Activity: Wherever the string "inductive" shows up in the material below, copy that line.

Provided records:
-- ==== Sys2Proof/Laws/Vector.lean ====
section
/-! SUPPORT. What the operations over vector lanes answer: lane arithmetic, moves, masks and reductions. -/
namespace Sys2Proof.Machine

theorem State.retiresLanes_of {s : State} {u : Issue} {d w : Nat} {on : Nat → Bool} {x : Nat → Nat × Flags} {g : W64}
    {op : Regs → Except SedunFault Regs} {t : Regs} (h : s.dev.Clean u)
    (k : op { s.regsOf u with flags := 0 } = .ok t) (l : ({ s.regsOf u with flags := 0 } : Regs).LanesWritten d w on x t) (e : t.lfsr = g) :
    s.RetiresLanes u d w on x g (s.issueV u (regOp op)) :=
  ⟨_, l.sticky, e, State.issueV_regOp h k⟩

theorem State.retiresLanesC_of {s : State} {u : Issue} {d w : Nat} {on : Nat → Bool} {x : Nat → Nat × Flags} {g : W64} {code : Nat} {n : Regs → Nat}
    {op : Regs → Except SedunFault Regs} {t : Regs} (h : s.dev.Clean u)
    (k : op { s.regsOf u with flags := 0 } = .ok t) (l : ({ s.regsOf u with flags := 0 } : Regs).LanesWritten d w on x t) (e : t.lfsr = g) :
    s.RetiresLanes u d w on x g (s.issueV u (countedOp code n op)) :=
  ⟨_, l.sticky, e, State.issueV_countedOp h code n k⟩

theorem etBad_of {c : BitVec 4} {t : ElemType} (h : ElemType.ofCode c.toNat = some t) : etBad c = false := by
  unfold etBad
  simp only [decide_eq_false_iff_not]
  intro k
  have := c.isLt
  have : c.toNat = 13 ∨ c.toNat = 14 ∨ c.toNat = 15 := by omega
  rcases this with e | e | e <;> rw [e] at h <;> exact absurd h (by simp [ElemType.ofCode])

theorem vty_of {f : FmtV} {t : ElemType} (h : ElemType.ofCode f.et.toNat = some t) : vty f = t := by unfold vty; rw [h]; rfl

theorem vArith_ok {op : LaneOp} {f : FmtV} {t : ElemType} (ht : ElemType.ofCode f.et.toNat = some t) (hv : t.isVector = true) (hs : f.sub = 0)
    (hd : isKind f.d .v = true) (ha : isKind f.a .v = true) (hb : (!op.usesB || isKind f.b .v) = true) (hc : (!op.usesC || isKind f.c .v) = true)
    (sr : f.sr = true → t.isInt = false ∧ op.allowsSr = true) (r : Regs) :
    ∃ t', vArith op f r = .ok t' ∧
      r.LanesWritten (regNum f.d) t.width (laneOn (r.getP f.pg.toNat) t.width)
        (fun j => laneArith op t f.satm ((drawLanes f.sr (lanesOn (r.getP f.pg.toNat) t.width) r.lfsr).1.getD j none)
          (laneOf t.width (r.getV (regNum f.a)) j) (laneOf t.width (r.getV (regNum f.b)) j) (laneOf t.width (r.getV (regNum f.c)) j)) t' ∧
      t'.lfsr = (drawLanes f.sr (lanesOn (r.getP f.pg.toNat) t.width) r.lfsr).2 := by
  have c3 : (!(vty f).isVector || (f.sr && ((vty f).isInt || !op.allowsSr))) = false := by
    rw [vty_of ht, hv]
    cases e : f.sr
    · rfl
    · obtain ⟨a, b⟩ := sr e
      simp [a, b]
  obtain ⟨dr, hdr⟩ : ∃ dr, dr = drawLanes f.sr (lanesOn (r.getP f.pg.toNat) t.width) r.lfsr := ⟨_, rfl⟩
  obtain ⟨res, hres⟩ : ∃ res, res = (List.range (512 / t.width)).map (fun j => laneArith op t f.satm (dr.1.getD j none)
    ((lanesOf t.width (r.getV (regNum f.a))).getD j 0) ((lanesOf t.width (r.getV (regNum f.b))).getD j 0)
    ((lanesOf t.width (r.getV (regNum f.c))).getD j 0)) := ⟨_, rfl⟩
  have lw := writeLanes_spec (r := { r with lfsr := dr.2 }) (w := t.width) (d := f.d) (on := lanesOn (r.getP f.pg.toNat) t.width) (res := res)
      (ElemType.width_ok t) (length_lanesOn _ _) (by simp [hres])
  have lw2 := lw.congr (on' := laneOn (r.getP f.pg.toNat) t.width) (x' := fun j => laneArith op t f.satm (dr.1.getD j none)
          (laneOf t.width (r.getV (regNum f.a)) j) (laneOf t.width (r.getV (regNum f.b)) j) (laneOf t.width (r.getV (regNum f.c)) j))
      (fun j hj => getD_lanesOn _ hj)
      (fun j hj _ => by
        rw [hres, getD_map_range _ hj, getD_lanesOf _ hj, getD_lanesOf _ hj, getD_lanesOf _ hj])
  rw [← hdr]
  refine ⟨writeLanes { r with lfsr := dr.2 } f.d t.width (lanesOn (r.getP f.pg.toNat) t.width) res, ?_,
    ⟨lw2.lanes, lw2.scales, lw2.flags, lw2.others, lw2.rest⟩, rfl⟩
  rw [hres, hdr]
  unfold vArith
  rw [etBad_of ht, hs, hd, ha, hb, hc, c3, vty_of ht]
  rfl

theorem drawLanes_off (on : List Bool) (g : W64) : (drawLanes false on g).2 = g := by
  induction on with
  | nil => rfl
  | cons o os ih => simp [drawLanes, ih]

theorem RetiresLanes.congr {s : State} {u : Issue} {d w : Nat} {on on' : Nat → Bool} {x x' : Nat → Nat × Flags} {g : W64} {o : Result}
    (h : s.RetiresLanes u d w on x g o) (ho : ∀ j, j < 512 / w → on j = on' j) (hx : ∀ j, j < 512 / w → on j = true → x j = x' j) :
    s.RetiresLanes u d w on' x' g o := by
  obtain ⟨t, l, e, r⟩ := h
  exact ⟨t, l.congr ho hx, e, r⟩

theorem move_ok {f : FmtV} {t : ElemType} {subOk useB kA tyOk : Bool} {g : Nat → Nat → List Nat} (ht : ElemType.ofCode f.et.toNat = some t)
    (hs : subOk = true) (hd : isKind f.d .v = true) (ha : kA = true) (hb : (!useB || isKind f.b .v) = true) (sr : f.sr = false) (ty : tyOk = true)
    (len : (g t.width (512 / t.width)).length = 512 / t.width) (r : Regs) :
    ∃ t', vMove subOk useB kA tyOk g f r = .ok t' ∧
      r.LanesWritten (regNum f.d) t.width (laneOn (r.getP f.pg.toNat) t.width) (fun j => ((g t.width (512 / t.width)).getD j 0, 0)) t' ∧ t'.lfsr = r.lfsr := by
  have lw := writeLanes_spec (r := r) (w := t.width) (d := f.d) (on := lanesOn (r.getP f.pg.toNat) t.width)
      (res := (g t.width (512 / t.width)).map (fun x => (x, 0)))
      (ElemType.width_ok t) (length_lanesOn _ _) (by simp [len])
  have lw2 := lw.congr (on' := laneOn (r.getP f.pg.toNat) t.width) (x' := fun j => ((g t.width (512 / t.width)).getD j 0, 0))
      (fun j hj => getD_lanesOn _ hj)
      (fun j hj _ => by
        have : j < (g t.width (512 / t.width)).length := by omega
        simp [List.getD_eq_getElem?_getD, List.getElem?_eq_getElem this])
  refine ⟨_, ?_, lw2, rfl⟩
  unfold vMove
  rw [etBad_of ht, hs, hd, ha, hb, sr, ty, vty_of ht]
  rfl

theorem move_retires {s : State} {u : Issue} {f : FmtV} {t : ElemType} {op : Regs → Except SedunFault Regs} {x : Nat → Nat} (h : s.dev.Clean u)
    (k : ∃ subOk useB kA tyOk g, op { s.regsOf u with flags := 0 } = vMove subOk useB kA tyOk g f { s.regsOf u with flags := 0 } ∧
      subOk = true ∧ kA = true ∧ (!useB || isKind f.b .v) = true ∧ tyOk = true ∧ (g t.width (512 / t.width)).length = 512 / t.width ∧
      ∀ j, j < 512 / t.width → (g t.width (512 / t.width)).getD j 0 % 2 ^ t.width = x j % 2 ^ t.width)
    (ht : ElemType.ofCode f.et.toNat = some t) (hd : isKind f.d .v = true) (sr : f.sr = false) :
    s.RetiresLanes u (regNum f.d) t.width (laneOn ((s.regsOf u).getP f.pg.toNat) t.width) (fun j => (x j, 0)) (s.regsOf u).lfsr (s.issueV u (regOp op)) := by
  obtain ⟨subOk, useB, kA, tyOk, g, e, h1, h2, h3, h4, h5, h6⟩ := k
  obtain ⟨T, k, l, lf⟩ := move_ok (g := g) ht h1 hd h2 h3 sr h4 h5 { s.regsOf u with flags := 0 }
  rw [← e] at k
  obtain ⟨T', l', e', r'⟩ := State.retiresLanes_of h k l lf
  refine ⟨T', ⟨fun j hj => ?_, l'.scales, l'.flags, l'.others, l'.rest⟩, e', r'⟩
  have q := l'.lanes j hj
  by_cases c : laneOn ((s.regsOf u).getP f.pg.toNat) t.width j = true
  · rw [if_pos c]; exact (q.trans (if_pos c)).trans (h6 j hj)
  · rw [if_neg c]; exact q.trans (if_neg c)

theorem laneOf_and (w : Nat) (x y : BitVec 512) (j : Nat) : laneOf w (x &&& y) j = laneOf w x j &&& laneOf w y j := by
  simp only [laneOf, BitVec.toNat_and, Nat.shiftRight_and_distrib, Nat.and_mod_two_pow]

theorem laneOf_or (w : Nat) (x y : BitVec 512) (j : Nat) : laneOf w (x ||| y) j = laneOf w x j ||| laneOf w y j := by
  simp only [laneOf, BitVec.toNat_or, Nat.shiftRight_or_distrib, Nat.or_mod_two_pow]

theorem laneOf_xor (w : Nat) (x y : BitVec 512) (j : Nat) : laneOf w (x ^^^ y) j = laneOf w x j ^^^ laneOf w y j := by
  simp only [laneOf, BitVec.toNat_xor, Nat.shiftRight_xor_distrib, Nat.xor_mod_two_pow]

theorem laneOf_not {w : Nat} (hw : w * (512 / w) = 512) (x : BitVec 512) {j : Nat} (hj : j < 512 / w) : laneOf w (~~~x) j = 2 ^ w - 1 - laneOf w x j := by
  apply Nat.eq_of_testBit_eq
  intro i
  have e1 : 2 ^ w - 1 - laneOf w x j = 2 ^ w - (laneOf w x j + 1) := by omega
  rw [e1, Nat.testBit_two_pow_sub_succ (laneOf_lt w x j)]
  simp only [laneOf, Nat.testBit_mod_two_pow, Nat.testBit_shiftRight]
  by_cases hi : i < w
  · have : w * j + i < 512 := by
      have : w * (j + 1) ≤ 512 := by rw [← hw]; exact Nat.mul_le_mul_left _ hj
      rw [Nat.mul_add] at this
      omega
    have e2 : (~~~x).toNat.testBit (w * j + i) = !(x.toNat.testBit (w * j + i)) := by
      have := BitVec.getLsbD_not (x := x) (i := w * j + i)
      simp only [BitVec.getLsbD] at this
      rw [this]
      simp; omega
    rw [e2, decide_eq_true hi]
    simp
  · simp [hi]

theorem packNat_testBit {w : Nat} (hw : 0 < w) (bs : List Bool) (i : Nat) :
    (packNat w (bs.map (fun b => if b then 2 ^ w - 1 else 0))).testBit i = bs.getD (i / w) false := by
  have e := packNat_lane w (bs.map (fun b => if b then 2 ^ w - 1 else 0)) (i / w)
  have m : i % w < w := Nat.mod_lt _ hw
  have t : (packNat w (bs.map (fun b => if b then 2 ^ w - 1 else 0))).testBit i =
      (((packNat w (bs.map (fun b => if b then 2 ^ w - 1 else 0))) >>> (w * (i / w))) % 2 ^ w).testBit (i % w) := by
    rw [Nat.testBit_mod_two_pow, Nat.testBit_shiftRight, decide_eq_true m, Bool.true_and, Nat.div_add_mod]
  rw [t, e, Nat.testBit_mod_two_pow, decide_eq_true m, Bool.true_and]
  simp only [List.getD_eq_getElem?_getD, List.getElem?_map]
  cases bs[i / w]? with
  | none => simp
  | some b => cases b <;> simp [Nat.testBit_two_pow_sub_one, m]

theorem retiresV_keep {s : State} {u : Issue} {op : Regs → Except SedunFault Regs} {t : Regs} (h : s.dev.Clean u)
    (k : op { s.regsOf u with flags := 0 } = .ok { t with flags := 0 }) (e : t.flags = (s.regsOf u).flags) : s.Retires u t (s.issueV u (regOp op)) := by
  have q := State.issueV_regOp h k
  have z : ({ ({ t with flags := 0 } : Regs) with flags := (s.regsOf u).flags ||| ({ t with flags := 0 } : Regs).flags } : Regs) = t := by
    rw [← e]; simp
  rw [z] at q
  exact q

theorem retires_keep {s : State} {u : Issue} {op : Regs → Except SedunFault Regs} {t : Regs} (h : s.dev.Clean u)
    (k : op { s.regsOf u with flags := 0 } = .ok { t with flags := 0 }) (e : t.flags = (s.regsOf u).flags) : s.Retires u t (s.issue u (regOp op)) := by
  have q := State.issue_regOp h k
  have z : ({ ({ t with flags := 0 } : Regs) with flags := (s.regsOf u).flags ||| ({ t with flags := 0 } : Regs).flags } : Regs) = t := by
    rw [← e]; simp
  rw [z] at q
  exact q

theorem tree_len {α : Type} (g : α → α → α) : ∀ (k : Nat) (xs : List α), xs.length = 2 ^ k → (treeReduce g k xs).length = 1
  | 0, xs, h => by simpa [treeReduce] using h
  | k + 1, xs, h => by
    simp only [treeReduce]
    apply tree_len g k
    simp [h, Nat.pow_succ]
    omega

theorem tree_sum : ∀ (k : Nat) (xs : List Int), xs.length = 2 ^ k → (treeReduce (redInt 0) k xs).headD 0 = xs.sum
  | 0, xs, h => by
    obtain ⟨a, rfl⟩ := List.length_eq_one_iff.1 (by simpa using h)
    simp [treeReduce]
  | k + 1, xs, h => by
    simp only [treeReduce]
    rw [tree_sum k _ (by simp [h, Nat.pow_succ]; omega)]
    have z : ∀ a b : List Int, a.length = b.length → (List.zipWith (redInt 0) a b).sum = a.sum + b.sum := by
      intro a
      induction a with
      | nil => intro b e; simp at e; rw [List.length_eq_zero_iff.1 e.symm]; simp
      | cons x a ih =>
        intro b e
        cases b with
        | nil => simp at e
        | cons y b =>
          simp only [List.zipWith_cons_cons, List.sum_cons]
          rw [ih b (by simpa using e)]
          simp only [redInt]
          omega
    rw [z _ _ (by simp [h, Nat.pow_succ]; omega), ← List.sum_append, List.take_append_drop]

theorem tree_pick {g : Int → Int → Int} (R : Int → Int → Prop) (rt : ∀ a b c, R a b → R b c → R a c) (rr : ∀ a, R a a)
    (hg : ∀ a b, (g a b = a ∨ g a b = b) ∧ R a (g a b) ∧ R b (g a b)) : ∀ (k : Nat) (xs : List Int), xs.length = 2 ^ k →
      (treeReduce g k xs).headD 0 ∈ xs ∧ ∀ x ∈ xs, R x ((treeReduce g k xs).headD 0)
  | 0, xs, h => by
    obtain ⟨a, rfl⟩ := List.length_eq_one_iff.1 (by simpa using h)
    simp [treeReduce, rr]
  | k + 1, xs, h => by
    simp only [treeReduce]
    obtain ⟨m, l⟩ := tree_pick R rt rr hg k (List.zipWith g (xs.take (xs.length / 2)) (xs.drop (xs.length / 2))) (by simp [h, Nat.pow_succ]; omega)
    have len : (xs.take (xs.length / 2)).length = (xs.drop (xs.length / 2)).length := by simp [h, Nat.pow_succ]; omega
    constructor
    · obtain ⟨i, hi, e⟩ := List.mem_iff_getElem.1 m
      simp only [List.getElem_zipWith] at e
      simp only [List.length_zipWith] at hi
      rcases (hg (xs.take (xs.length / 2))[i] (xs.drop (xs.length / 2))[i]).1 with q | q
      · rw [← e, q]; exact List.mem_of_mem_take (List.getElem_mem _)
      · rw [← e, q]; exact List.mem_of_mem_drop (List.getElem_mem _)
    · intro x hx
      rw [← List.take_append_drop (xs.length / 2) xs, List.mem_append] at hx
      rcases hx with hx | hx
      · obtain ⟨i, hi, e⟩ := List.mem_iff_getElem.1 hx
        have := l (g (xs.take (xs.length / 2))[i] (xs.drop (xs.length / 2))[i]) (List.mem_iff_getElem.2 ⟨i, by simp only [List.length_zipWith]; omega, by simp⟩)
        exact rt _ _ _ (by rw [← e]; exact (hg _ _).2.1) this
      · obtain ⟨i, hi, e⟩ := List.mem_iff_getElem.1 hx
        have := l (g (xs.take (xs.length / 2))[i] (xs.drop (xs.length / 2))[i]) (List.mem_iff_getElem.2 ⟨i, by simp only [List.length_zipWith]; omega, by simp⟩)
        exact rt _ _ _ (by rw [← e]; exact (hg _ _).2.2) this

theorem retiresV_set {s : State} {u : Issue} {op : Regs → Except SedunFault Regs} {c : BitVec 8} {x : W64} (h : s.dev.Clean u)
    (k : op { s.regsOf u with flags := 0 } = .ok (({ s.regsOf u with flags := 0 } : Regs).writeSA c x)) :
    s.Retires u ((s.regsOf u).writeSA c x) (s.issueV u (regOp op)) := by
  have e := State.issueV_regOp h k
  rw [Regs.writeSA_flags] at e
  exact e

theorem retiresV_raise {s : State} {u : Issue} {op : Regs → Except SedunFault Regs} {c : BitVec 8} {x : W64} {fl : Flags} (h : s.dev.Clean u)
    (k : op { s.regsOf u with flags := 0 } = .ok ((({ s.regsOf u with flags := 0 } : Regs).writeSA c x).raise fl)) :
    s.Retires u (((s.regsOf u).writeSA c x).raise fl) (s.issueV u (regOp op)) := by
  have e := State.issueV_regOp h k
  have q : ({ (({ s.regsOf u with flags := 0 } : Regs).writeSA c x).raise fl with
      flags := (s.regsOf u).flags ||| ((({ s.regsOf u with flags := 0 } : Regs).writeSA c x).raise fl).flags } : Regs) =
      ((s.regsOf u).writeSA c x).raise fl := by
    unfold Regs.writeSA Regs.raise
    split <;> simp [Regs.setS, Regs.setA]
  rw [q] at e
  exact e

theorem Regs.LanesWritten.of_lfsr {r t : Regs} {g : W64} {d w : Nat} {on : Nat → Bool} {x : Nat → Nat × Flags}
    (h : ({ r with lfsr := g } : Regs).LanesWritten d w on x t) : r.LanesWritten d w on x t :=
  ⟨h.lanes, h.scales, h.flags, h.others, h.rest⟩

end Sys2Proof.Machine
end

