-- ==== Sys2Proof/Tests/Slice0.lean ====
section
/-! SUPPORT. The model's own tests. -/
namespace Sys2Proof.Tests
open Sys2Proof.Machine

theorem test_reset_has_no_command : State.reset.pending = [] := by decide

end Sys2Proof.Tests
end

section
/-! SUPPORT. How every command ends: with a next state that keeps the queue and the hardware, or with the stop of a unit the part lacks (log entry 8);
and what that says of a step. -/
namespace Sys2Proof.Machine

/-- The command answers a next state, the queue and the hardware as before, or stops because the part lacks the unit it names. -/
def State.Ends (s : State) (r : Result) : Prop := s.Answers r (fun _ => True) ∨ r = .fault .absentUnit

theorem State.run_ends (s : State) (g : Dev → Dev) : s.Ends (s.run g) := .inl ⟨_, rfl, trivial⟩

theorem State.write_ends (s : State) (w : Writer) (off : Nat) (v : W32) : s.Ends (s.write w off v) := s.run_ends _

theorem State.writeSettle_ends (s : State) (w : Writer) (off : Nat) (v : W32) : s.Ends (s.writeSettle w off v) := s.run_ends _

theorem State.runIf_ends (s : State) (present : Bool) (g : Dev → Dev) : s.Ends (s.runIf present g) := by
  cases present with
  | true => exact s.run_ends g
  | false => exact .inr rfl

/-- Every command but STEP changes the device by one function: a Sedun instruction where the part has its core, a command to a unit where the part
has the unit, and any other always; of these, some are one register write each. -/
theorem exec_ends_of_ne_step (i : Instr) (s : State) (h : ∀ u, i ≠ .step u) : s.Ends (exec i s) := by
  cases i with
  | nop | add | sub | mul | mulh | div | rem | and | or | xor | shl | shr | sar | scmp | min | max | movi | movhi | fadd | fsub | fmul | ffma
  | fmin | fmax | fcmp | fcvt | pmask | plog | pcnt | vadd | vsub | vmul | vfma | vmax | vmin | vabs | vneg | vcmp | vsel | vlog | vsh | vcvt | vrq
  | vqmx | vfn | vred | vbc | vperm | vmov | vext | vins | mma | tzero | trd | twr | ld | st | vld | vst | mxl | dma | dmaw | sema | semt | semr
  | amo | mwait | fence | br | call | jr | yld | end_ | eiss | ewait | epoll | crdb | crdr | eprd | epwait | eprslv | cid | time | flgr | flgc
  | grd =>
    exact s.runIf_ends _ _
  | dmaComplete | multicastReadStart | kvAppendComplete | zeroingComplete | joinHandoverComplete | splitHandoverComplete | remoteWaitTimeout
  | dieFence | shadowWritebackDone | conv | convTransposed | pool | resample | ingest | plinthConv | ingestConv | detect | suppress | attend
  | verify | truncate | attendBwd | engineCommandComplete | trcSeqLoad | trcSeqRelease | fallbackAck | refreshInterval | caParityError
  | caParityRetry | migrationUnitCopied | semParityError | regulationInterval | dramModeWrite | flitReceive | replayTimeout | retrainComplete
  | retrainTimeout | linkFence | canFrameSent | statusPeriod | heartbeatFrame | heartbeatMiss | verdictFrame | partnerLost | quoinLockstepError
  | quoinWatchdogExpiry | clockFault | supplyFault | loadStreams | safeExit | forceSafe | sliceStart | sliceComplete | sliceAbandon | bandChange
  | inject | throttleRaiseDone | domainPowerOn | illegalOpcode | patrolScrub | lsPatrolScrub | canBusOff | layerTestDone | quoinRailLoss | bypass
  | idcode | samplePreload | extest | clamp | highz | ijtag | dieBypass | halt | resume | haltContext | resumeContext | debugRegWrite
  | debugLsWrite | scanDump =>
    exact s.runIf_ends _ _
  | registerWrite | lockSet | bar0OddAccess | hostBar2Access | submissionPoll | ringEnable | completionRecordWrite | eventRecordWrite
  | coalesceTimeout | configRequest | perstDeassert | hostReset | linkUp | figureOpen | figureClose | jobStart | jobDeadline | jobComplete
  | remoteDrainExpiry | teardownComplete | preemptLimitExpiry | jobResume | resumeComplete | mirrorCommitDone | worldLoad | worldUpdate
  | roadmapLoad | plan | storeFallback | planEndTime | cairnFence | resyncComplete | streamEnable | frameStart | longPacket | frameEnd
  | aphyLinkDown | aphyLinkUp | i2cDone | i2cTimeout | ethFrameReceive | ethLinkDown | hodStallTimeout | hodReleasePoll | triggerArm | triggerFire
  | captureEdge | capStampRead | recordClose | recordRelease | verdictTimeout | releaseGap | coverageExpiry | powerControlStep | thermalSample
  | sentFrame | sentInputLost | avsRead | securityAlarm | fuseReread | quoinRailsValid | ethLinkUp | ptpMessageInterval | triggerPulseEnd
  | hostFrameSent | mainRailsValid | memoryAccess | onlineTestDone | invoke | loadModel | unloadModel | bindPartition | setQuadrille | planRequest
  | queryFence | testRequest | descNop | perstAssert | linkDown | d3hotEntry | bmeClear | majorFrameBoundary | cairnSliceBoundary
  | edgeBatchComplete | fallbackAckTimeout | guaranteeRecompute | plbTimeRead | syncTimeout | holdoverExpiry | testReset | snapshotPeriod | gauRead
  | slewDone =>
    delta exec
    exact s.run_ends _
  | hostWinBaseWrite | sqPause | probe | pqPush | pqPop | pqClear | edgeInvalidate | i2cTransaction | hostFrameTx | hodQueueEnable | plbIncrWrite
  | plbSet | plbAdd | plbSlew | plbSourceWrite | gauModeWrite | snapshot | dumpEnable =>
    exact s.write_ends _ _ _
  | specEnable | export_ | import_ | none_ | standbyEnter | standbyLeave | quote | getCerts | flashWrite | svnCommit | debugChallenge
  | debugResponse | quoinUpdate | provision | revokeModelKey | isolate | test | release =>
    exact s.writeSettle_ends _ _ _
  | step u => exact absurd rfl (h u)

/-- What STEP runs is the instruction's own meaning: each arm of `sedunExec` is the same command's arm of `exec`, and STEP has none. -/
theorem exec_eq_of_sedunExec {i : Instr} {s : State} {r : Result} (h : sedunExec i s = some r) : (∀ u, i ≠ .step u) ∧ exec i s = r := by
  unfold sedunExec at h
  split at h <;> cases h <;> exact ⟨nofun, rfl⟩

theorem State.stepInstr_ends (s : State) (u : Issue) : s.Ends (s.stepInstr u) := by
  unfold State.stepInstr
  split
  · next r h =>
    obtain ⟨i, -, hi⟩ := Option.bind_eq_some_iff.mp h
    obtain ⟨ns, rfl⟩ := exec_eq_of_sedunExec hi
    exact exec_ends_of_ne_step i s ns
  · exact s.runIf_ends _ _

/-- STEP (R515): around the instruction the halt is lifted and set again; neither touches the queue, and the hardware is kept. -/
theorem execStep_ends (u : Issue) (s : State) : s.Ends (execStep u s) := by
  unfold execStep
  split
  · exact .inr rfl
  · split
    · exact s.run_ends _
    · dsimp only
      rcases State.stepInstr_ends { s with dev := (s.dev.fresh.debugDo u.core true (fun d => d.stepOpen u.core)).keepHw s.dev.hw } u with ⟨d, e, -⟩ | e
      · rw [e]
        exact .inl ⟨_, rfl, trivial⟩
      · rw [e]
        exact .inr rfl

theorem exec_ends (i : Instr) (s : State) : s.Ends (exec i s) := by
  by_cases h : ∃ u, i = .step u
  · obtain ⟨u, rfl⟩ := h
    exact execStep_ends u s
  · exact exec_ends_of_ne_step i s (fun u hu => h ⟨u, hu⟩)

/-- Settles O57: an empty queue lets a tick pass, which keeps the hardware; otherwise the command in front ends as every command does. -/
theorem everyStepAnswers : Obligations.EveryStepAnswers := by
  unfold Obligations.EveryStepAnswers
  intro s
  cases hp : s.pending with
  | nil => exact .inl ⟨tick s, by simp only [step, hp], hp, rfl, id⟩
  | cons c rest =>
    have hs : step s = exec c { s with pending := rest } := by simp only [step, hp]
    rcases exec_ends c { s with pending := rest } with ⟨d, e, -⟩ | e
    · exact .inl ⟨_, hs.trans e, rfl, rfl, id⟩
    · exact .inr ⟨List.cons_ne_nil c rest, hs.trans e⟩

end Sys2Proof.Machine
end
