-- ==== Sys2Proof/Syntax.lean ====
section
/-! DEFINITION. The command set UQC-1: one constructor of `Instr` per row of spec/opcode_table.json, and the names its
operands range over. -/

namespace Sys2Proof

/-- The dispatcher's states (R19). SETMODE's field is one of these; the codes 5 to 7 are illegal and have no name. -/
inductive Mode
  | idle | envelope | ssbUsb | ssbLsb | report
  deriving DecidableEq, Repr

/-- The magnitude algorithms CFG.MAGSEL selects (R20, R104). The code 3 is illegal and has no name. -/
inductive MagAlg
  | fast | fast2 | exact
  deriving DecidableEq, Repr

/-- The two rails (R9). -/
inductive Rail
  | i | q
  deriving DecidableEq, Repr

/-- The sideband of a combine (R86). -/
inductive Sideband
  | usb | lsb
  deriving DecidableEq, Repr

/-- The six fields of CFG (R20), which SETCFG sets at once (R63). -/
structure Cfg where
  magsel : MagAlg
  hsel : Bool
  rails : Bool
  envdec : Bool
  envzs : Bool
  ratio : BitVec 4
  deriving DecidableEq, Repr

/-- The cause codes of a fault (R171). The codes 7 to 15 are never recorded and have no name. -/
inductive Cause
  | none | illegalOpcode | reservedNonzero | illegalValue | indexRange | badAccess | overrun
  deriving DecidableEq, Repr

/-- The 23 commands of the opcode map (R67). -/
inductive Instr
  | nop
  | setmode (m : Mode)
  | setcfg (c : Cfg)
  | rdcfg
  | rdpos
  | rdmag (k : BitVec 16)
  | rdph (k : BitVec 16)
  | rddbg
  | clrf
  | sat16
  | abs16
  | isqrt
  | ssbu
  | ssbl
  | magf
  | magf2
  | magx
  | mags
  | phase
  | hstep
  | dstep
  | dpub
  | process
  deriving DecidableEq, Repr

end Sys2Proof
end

Task response:
inductive Mode
inductive MagAlg
inductive Rail
inductive Sideband
inductive Cause
inductive Instr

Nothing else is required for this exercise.